* [AIM OF THE EXERCISE]: Transcribe the records below exactly as written, from the opening line through the line that contains "R135, R143) -/".

* [RECORDS FOR THIS TASK]:
BEGIN
-- ==== Sys2Proof/Machine/Soil.lean ====
section
/-! DEFINITION. The soiling monitor (spec/07): scheduling, examinations, evaluations, heater requests, wash and learning. -/

namespace Sys2Proof.Machine

/-! ## Handing a change on (R99, R135, R143) -/

/-- The SOILED marker is added at once to a tile that shows the camera (R99). -/
def ResolvedTile.markSoiled (t : ResolvedTile) (c : Cam) : ResolvedTile :=
  if t.shown = some c ∧ t.slot.isSome then { t with markers := { t.markers with soiled := true } } else t

/-- A soiling state notice that gives a camera the soiling marker, at one composer (R99). -/
def Composer.markSoiled (k : Composer) (c : Cam) : Composer :=
  { k with screen := { k.screen with tiles := k.screen.tiles.map (·.markSoiled c) } }

/-- The content of SOIL_STATE (R143). -/
def State.soilContent (s : State) (c : Cam) (previous : SoilState) (cause : SoilCause) : SoilContent :=
  let r := s.soilOf c
  { camera := c, state := r.state, previous := previous, cause := cause, marker := r.marker, lastScore := r.lastScore,
    lastJudgeable := r.lastJudgeable, heaterSpent := r.heaterSpent, wasSoiled := r.wasSoiled,
    baselineValid := r.baseline.isSome, lastHeater := r.lastHeater, time := s.now }

/-- A change of a camera's soiling state is handed on: to both composers, to the clip unit, to the link (R135). -/
def State.handSoilOn (s : State) (c : Cam) (previous : SoilState) (cause : SoilCause) : State :=
  let r := s.soilOf c
  if r.state = previous then s
  else
    let s := if r.marker then (s.setScreenA (s.screenA.markSoiled c)).setScreenB (s.screenB.markSoiled c) else s
    let s := if r.state = .soiled then s.trigger .soiled c else s
    s.raise (.soilState c) (.soilState (s.soilContent c previous cause))

/-- Writes a soiling record and hands on the change of its state, if it is one. -/
def State.changeSoil (s : State) (c : Cam) (r : SoilRecord) (cause : SoilCause) : State :=
  (s.setSoilOf c r).handSoilOn c (s.soilOf c).state cause

/-- The suspect, clean and trial counts become 0. -/
def SoilRecord.zeroCounts (r : SoilRecord) : SoilRecord := { r with suspectCount := 0, cleanCount := 0, trialCount := 0 }

/-! ## Heater requests (R136) -/

/-- A heater request; the answer says whether it was admitted. A REPLACED ending is ignored (R136, R137). -/
def State.requestHeater (s : State) (c : Cam) (on : Bool) : State × Bool :=
  let r := s.soilOf c
  match (s.ctl c).heaterRequest on with
  | some control => ((s.setCtl c control).setSoilOf c { r with heaterOffOwed := false }, true)
  | none =>
    (s.setSoilOf c { r with lastHeater := some ⟨on, .full⟩, heaterOffOwed := r.heaterOffOwed || !on }, false)

/-- A heater-off request (R136). -/
def State.requestHeaterOff (s : State) (c : Cam) : State := (s.requestHeater c false).1

/-! ## Scheduling and the start of an examination (R124 to R128) -/

/-- The states a camera may be examined in (R125). -/
def SoilState.examined : SoilState → Bool
  | .unwatched => false
  | .unlearned => false
  | _ => true

/-- Watched, in a state R125 names and RUNNING (R125, R127). -/
def State.examinable (s : State) (c : Cam) : Bool :=
  (s.soilOf c).watch && (s.soilOf c).state.examined && (s.cam c).state == .running

/-- The capture sequence of a camera's newest READY slot. -/
def State.newestSequence (s : State) (c : Cam) : Option Word32 :=
  match s.slots.newest c with
  | none => none
  | some i => (s.slots.frame i).map (·.sequence)

/-- A camera qualifies for examination (R125). -/
def State.qualifies (s : State) (c : Cam) : Bool :=
  s.examinable c &&
    match s.newestSequence c with
    | none => false
    | some n => (s.soilOf c).lastExamined != some n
END
* [WRITTEN RESPONSE]:
-- ==== Sys2Proof/Machine/Soil.lean ====
section
/-! DEFINITION. The soiling monitor (spec/07): scheduling, examinations, evaluations, heater requests, wash and learning. -/

namespace Sys2Proof.Machine

/-! ## Handing a change on (R99, R135, R143) -/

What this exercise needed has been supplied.